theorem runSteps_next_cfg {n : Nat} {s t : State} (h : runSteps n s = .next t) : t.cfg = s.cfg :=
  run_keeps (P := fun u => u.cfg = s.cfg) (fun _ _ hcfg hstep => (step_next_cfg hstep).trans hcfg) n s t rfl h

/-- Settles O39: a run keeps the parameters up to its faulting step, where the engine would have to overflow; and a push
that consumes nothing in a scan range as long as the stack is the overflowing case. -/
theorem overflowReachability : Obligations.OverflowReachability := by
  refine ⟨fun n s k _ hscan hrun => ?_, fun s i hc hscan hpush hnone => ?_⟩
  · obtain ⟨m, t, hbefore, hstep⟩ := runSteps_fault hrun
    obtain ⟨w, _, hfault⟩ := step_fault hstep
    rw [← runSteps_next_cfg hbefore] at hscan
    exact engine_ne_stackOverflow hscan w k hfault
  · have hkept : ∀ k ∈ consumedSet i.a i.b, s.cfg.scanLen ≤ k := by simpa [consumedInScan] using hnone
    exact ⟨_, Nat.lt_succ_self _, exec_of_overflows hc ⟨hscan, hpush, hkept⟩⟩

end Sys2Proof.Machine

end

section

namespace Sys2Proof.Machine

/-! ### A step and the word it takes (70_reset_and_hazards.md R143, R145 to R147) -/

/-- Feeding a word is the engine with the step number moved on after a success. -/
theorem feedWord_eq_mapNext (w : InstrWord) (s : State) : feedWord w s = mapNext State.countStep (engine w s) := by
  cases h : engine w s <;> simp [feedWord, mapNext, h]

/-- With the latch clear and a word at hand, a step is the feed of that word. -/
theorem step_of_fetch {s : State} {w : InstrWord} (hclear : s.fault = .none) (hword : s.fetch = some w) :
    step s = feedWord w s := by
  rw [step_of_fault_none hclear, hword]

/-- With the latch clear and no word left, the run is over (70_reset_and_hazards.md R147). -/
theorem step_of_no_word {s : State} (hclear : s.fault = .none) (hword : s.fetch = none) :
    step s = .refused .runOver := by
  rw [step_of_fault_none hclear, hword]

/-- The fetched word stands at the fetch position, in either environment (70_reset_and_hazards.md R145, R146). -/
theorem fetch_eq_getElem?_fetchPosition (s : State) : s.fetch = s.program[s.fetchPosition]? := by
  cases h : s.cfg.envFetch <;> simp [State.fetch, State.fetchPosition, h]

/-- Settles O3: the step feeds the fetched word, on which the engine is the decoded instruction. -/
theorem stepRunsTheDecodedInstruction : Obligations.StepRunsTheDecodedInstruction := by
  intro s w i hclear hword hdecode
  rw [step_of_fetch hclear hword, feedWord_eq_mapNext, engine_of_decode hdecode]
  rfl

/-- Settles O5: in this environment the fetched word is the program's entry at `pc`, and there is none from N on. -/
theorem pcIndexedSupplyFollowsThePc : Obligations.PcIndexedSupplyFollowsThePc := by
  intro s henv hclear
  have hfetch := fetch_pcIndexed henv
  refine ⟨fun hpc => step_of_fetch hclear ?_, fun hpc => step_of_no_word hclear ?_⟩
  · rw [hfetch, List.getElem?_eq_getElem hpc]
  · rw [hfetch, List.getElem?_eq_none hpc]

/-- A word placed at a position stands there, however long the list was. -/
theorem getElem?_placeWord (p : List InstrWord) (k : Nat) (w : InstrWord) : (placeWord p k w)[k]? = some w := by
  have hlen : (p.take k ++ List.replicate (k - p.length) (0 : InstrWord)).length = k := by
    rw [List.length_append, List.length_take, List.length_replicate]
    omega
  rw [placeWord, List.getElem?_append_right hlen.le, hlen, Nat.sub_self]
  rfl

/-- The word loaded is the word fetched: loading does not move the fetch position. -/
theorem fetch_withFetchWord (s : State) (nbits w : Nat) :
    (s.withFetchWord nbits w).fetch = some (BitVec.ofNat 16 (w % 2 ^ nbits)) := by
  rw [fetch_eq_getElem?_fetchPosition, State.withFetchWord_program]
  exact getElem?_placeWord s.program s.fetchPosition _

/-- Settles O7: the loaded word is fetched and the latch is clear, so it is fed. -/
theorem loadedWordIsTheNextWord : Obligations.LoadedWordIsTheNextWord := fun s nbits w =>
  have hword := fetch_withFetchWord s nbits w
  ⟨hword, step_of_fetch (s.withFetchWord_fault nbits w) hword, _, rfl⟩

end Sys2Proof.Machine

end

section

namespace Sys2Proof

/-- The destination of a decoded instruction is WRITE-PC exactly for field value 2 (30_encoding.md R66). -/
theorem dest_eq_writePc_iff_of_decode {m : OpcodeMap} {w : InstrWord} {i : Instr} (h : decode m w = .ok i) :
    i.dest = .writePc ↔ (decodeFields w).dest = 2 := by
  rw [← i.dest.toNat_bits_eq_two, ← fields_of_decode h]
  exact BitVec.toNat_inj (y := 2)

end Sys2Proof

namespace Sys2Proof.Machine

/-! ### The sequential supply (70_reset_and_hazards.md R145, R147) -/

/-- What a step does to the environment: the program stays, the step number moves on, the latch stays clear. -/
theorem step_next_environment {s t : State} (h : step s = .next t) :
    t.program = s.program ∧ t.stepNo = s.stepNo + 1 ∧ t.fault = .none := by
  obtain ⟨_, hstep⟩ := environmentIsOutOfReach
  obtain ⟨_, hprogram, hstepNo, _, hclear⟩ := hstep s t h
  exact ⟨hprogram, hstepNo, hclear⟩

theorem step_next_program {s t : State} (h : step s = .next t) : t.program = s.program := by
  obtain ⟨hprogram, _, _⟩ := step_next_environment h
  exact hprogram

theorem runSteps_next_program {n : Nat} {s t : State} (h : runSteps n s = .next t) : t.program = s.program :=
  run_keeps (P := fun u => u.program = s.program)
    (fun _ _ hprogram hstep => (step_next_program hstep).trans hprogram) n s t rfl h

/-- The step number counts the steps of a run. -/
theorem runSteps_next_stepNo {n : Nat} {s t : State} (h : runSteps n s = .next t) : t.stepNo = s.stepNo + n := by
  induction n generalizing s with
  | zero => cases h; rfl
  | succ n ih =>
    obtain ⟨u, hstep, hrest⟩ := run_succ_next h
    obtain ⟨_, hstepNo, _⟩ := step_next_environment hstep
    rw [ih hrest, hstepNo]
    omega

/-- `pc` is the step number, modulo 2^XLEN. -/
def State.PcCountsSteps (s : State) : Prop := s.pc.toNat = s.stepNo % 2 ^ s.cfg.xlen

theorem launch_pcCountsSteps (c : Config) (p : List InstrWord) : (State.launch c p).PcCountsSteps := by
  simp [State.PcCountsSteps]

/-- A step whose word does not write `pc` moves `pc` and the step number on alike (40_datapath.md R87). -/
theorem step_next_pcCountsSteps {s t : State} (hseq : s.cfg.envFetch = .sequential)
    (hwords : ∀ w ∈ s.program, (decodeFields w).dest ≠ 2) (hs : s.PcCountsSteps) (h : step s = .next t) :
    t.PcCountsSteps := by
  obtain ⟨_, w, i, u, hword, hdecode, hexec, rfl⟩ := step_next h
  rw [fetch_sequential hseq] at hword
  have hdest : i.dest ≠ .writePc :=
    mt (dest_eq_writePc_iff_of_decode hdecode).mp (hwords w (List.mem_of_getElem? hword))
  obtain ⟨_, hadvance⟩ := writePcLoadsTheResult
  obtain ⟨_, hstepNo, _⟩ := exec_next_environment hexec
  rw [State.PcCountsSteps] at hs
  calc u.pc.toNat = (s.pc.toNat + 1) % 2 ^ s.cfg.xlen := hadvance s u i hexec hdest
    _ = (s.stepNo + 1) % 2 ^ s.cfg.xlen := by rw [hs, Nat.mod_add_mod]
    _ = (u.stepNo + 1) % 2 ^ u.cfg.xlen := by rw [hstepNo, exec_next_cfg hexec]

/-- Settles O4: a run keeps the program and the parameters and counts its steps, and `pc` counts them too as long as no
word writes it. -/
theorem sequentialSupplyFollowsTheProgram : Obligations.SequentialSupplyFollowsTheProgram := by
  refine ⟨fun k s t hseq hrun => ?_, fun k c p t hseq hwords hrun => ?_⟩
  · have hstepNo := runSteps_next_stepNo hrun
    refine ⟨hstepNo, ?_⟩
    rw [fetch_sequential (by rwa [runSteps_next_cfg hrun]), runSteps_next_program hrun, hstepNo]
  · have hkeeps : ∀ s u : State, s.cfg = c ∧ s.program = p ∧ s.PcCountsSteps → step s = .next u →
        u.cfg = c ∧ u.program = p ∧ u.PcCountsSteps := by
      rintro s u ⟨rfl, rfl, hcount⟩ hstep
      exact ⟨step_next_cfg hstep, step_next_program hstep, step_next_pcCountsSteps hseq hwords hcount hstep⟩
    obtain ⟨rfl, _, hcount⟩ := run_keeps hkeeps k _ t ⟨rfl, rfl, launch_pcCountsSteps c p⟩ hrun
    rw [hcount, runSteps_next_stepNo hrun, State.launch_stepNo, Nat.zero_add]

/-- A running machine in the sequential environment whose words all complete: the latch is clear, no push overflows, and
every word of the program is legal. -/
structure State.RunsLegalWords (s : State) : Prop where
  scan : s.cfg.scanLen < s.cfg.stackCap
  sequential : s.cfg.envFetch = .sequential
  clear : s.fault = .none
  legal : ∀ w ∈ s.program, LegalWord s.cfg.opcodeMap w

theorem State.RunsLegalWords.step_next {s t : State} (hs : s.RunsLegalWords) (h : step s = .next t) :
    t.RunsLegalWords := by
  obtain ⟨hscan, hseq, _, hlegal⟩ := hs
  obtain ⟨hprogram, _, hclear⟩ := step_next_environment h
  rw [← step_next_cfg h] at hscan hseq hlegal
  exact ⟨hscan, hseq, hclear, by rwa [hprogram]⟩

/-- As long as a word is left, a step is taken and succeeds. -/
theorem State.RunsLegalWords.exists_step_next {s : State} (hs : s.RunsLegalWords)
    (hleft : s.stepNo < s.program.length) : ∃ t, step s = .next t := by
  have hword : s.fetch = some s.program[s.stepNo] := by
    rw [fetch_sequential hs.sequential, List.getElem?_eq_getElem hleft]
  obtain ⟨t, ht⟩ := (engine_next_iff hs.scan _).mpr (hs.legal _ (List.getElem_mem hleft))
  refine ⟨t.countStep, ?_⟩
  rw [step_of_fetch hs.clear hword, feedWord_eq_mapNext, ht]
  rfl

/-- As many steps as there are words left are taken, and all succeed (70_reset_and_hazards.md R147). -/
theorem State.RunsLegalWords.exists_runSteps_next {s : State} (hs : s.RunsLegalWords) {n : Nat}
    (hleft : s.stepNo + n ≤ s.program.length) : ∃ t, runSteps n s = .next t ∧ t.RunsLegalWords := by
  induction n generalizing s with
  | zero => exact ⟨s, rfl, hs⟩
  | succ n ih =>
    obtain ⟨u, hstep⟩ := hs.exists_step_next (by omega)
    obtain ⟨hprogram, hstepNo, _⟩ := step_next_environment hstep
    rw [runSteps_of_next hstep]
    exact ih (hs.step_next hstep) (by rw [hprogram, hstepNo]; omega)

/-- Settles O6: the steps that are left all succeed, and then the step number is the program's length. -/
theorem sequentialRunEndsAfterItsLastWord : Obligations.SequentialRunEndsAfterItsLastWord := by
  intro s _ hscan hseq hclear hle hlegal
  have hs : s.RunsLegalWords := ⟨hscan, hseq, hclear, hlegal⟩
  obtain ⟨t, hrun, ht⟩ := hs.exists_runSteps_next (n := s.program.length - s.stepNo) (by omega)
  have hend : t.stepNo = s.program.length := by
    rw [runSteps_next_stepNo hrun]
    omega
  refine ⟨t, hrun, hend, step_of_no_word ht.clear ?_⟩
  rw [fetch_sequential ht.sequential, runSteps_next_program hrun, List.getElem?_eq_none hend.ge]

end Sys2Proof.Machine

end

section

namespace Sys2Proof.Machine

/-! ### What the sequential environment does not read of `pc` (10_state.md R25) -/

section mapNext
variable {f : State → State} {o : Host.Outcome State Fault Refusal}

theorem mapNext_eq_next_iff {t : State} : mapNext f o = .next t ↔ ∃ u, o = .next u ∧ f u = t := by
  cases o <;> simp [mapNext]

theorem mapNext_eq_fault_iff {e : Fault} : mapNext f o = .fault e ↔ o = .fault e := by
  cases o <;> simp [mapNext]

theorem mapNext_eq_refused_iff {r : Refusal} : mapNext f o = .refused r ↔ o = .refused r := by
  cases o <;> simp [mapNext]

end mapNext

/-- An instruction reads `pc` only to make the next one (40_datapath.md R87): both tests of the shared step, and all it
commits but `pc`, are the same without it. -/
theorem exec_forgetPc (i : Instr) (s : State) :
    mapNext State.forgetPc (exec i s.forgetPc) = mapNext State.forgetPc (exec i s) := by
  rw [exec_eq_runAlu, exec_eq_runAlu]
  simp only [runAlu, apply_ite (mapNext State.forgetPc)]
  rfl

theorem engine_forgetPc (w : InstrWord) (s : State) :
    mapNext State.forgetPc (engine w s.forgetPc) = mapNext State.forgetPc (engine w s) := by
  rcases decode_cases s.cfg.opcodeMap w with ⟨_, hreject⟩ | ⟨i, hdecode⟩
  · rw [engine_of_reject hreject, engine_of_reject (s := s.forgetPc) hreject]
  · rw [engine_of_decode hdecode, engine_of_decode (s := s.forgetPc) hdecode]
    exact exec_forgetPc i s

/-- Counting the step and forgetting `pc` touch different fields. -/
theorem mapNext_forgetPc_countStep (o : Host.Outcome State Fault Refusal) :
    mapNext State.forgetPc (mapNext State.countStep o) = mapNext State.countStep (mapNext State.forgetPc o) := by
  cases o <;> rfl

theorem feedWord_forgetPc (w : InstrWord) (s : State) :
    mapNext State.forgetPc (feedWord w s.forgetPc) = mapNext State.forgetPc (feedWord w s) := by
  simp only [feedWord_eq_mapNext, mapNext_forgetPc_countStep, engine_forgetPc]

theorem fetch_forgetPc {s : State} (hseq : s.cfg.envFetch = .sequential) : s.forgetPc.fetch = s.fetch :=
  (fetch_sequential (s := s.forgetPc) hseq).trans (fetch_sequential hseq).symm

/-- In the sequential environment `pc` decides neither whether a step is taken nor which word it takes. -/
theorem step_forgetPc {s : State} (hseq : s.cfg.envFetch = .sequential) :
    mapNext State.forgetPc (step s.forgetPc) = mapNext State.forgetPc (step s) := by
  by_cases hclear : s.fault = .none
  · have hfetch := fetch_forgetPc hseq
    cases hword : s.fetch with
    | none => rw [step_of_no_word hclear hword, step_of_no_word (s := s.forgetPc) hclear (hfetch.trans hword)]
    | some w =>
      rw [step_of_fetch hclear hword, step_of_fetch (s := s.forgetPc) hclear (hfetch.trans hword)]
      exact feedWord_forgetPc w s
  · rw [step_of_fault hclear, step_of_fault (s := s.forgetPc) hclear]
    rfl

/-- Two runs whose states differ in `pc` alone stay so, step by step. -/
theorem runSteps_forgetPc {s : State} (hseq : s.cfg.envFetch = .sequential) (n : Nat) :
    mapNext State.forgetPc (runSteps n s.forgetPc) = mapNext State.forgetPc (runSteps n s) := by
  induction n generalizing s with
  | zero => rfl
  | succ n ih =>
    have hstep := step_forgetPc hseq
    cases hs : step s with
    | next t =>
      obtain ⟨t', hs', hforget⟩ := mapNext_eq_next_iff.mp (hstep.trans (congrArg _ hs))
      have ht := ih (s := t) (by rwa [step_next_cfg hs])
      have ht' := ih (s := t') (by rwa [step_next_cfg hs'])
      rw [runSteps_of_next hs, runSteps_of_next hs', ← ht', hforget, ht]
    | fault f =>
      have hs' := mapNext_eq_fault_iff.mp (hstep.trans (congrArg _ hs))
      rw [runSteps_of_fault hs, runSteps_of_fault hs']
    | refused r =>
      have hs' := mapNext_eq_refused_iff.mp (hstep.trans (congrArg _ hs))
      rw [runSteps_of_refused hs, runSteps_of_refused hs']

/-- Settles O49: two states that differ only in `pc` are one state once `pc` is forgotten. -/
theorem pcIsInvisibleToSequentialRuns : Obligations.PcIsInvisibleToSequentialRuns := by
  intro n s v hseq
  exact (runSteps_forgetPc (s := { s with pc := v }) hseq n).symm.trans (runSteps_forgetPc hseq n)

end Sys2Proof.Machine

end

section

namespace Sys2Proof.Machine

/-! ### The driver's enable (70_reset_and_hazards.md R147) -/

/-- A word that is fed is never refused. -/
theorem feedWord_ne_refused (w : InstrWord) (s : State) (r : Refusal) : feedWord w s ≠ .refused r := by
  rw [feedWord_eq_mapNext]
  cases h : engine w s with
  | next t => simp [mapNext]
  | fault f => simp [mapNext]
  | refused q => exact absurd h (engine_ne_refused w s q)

════════════════════

#### [To do]
Provide only the number of lines within the material that contain the string "RunsLegalWords".

#### [Exercise solution]
7